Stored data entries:

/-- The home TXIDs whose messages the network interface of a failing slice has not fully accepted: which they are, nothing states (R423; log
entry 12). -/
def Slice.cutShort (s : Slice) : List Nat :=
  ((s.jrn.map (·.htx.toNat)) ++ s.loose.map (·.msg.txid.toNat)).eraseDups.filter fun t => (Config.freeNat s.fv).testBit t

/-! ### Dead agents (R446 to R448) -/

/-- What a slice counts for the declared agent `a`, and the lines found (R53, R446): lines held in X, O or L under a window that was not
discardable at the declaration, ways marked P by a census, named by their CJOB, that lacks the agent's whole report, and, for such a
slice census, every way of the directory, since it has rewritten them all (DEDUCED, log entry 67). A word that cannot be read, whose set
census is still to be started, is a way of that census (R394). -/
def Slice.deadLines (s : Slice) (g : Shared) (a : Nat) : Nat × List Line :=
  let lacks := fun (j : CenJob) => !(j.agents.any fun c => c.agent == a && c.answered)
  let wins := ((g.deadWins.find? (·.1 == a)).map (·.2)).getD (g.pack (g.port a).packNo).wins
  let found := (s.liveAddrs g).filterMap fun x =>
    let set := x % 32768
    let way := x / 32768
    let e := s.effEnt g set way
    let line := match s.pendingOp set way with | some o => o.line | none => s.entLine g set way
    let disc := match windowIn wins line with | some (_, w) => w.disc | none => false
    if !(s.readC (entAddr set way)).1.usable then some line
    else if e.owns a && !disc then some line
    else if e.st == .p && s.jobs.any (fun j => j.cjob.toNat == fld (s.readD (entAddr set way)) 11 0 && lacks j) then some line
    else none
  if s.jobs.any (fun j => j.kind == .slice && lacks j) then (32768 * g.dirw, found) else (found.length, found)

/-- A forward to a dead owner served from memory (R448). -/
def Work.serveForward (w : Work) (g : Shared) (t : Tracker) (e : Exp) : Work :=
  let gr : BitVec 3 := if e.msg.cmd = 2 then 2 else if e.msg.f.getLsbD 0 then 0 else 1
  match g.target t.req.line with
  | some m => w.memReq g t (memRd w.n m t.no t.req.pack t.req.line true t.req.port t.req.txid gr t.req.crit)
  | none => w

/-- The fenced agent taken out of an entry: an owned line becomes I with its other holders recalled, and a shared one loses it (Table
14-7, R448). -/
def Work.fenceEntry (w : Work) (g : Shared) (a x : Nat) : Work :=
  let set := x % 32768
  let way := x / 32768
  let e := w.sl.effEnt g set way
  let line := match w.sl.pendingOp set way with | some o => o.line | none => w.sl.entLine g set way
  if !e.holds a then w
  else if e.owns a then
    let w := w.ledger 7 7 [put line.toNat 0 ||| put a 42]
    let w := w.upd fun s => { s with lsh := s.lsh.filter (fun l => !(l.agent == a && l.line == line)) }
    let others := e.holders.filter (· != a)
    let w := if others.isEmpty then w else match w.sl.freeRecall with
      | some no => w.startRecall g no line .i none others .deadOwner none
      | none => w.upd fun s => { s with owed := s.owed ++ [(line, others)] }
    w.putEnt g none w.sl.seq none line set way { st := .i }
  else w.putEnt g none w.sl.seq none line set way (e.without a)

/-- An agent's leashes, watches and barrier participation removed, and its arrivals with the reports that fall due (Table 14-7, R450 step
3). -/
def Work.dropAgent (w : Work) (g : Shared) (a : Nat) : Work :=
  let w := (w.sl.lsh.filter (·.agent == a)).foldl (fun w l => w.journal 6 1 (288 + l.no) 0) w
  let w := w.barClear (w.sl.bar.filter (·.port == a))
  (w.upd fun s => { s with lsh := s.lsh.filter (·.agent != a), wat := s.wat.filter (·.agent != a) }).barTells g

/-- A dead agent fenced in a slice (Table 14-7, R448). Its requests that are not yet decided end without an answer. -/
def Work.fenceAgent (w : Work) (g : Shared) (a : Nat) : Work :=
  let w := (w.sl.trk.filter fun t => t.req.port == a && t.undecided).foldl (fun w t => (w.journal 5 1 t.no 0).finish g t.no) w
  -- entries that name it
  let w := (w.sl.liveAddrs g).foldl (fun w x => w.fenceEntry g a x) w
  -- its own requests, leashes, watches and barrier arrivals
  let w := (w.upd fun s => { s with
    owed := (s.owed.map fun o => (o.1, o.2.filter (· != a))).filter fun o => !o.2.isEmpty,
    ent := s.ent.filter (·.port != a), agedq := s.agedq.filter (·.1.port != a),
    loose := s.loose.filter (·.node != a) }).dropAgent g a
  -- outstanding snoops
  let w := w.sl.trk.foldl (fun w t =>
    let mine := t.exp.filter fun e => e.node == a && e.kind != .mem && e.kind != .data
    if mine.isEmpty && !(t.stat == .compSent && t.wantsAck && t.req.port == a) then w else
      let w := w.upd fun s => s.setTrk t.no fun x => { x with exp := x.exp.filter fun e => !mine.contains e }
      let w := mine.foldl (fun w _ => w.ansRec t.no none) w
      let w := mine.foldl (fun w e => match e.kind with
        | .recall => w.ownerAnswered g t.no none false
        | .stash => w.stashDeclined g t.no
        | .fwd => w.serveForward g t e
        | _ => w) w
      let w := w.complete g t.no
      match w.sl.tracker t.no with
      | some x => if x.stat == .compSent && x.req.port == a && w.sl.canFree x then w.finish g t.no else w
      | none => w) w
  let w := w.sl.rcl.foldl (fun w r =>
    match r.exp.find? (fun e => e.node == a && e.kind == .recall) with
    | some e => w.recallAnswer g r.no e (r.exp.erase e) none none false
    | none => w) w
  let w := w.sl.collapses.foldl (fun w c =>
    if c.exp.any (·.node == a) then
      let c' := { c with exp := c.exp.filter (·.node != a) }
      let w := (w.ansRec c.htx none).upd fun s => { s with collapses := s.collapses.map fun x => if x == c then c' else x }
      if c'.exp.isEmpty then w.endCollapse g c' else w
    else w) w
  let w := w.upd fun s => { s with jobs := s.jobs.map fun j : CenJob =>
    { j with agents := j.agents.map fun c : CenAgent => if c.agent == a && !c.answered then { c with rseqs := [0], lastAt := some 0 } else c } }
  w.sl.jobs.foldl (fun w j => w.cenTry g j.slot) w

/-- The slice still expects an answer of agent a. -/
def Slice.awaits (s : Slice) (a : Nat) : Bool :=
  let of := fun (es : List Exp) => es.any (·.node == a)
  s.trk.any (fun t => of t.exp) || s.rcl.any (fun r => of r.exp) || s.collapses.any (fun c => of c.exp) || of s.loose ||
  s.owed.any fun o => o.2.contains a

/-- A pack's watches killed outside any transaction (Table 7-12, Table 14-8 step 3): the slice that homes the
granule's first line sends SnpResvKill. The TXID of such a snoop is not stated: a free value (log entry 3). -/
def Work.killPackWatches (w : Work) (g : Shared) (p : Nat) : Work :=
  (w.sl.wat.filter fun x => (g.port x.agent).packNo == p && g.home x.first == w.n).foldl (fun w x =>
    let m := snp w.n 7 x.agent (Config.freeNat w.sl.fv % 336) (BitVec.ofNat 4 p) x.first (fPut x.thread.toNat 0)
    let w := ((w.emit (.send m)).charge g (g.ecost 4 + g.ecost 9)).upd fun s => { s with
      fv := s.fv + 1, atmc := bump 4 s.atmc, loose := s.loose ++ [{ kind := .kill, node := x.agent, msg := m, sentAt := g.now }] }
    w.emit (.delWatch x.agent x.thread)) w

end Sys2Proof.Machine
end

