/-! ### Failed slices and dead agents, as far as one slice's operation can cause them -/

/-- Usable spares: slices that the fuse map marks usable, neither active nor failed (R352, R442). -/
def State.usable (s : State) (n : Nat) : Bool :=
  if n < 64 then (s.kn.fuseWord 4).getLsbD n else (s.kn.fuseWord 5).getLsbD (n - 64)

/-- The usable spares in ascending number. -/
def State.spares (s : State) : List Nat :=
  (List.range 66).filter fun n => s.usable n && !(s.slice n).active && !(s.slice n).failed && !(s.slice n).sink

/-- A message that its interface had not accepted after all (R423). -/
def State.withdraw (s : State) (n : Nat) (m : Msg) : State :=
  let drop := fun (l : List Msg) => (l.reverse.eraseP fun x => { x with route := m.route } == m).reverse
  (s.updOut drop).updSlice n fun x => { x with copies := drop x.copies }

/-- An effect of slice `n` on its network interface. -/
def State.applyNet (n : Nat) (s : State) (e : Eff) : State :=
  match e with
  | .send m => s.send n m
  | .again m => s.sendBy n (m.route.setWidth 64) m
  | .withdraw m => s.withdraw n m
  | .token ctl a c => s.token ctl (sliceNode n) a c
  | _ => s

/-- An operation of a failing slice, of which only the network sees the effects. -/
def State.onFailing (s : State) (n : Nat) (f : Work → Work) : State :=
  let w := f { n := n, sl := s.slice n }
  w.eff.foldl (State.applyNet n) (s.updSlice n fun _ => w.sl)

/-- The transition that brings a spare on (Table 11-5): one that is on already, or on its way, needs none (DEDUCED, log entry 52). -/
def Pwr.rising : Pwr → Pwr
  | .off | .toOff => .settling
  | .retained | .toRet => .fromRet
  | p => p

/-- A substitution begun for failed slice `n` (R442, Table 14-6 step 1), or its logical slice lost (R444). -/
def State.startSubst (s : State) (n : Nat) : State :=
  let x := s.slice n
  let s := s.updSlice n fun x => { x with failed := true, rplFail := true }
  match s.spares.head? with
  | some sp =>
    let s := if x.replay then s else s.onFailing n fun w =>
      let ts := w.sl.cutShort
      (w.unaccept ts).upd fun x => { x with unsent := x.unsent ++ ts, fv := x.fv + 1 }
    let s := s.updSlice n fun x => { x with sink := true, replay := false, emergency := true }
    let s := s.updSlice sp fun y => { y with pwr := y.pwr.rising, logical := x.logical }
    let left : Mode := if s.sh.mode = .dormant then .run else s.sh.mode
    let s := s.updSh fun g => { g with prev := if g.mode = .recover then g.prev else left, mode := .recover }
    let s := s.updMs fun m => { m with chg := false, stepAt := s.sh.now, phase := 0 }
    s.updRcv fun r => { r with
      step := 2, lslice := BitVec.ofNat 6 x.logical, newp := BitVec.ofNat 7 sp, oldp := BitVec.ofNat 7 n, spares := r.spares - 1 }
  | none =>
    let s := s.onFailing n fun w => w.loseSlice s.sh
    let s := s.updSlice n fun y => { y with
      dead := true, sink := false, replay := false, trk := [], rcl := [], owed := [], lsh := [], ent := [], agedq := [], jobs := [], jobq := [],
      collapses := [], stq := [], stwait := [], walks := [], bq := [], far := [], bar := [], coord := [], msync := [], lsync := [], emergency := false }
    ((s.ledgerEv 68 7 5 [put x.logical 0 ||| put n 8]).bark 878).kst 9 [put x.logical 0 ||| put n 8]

About this exercise: The lines above from the one with "-- entries that name it" through the one with "t.no none false" are to be duplicated exactly, ends included, with nothing added.

Task output:
  -- entries that name it
  let w := (w.sl.liveAddrs g).foldl (fun w x => w.fenceEntry g a x) w
  -- its own requests, leashes, watches and barrier arrivals
  let w := (w.upd fun s => { s with
    owed := (s.owed.map fun o => (o.1, o.2.filter (· != a))).filter fun o => !o.2.isEmpty,
    ent := s.ent.filter (·.port != a), agedq := s.agedq.filter (·.1.port != a),
    loose := s.loose.filter (·.node != a) }).dropAgent g a
  -- outstanding snoops
  let w := w.sl.trk.foldl (fun w t =>
    let mine := t.exp.filter fun e => e.node == a && e.kind != .mem && e.kind != .data
    if mine.isEmpty && !(t.stat == .compSent && t.wantsAck && t.req.port == a) then w else
      let w := w.upd fun s => s.setTrk t.no fun x => { x with exp := x.exp.filter fun e => !mine.contains e }
      let w := mine.foldl (fun w _ => w.ansRec t.no none) w
      let w := mine.foldl (fun w e => match e.kind with
        | .recall => w.ownerAnswered g t.no none false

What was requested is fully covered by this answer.